I've had to be responsible as an older sister, but that doesn't change the fact that I'm still messy and disorganized. Most people don't think of those characteristics going together.
In college I have a friend who think I'm bold, I've never been described as that before. She think I come out and say what I'm thinking. Which I guess is true compared to everyone else I've met here in Ithaca. We ask a lot of direct question in the Bronx, I sometimes feel people in Ithaca are annoyingly polite. It gives off vibes of disingenuousness, but that's just my opinion. I like this new characterization I've been given and sometimes find myself trying to live up to that description when I'm around her.
There are things I don't do because of the story my parents tell about me, even though I am far away from home. I'm still an older sister, setting an example even when my younger siblings aren't watching. There are things I don't do because of the stories I've been told of the unlucky ones, the ones who face the consequences their friends got away with.
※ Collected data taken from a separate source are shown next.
/-! A launch -/
@[simp] theorem modLaunch_clk (s : State) (l : Nat) (f : Launch → Launch) : (s.modLaunch l f).clk = s.clk := rfl
@[simp] theorem modLaunch_packs (s : State) (l : Nat) (f : Launch → Launch) : (s.modLaunch l f).packs = s.packs := rfl
@[simp] theorem modLaunch_blocks (s : State) (l : Nat) (f : Launch → Launch) : (s.modLaunch l f).blocks = s.blocks := rfl
@[simp] theorem modLaunch_ops (s : State) (l : Nat) (f : Launch → Launch) : (s.modLaunch l f).ops = s.ops := rfl
@[simp] theorem modLaunch_mem (s : State) (l : Nat) (f : Launch → Launch) : (s.modLaunch l f).mem = s.mem := rfl
@[simp] theorem modLaunch_wbuf (s : State) (l : Nat) (f : Launch → Launch) : (s.modLaunch l f).wbuf = s.wbuf := rfl
@[simp] theorem modLaunch_wpoison (s : State) (l : Nat) (f : Launch → Launch) : (s.modLaunch l f).wpoison = s.wpoison := rfl
@[simp] theorem modLaunch_arrays (s : State) (l : Nat) (f : Launch → Launch) : (s.modLaunch l f).arrays = s.arrays := rfl
@[simp] theorem modLaunch_tlbs (s : State) (l : Nat) (f : Launch → Launch) : (s.modLaunch l f).tlbs = s.tlbs := rfl
@[simp] theorem modLaunch_merges (s : State) (l : Nat) (f : Launch → Launch) : (s.modLaunch l f).merges = s.merges := rfl
@[simp] theorem modLaunch_groups (s : State) (l : Nat) (f : Launch → Launch) : (s.modLaunch l f).groups = s.groups := rfl
@[simp] theorem modLaunch_invals (s : State) (l : Nat) (f : Launch → Launch) : (s.modLaunch l f).invals = s.invals := rfl
@[simp] theorem modLaunch_mshr (s : State) (l : Nat) (f : Launch → Launch) : (s.modLaunch l f).mshr = s.mshr := rfl
@[simp] theorem modLaunch_seqs (s : State) (l : Nat) (f : Launch → Launch) : (s.modLaunch l f).seqs = s.seqs := rfl
@[simp] theorem modLaunch_queues (s : State) (l : Nat) (f : Launch → Launch) : (s.modLaunch l f).queues = s.queues := rfl
@[simp] theorem modLaunch_rings (s : State) (l : Nat) (f : Launch → Launch) : (s.modLaunch l f).rings = s.rings := rfl
@[simp] theorem modLaunch_records (s : State) (l : Nat) (f : Launch → Launch) : (s.modLaunch l f).records = s.records := rfl
@[simp] theorem modLaunch_parts (s : State) (l : Nat) (f : Launch → Launch) : (s.modLaunch l f).parts = s.parts := rfl
@[simp] theorem modLaunch_shadow (s : State) (l : Nat) (f : Launch → Launch) : (s.modLaunch l f).shadow = s.shadow := rfl
@[simp] theorem modLaunch_splits (s : State) (l : Nat) (f : Launch → Launch) : (s.modLaunch l f).splits = s.splits := rfl
@[simp] theorem modLaunch_replays (s : State) (l : Nat) (f : Launch → Launch) : (s.modLaunch l f).replays = s.replays := rfl
@[simp] theorem modLaunch_dev (s : State) (l : Nat) (f : Launch → Launch) : (s.modLaunch l f).dev = s.dev := rfl
@[simp] theorem modLaunch_sent (s : State) (l : Nat) (f : Launch → Launch) : (s.modLaunch l f).sent = s.sent := rfl
@[simp] theorem modLaunch_lastQueue (s : State) (l : Nat) (f : Launch → Launch) : (s.modLaunch l f).lastQueue = s.lastQueue := rfl
@[simp] theorem modLaunch_nextOp (s : State) (l : Nat) (f : Launch → Launch) : (s.modLaunch l f).nextOp = s.nextOp := rfl
@[simp] theorem modLaunch_fresh (s : State) (l : Nat) (f : Launch → Launch) : (s.modLaunch l f).fresh = s.fresh := rfl
@[simp] theorem modLaunch_agenda (s : State) (l : Nat) (f : Launch → Launch) : (s.modLaunch l f).agenda = s.agenda := rfl
@[simp] theorem modLaunch_barActs (s : State) (l : Nat) (f : Launch → Launch) : (s.modLaunch l f).barActs = s.barActs := rfl
@[simp] theorem modLaunch_focus (s : State) (l : Nat) (f : Launch → Launch) : (s.modLaunch l f).focus = s.focus := rfl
Maybe it's a Ghanaian thing but I look at some of these kids who are willing to climb rocks and jump from high places. And I wonder a bit aghast, how are they so carefree? Do they not have parents who care about them? It's been ingrained in me that I'm not just living for myself, This rugged American individualism doesn't apply to me. Ghanaians, well at least my family, understand that you live for family. What if I was to die? Who would take care of my parents in their old age? What would the kids do? All the love and money and investment my parents have poured into me would die with me, a waste. Fair or not it's all up to me. No one has to tell me this, It's the story I tell myself.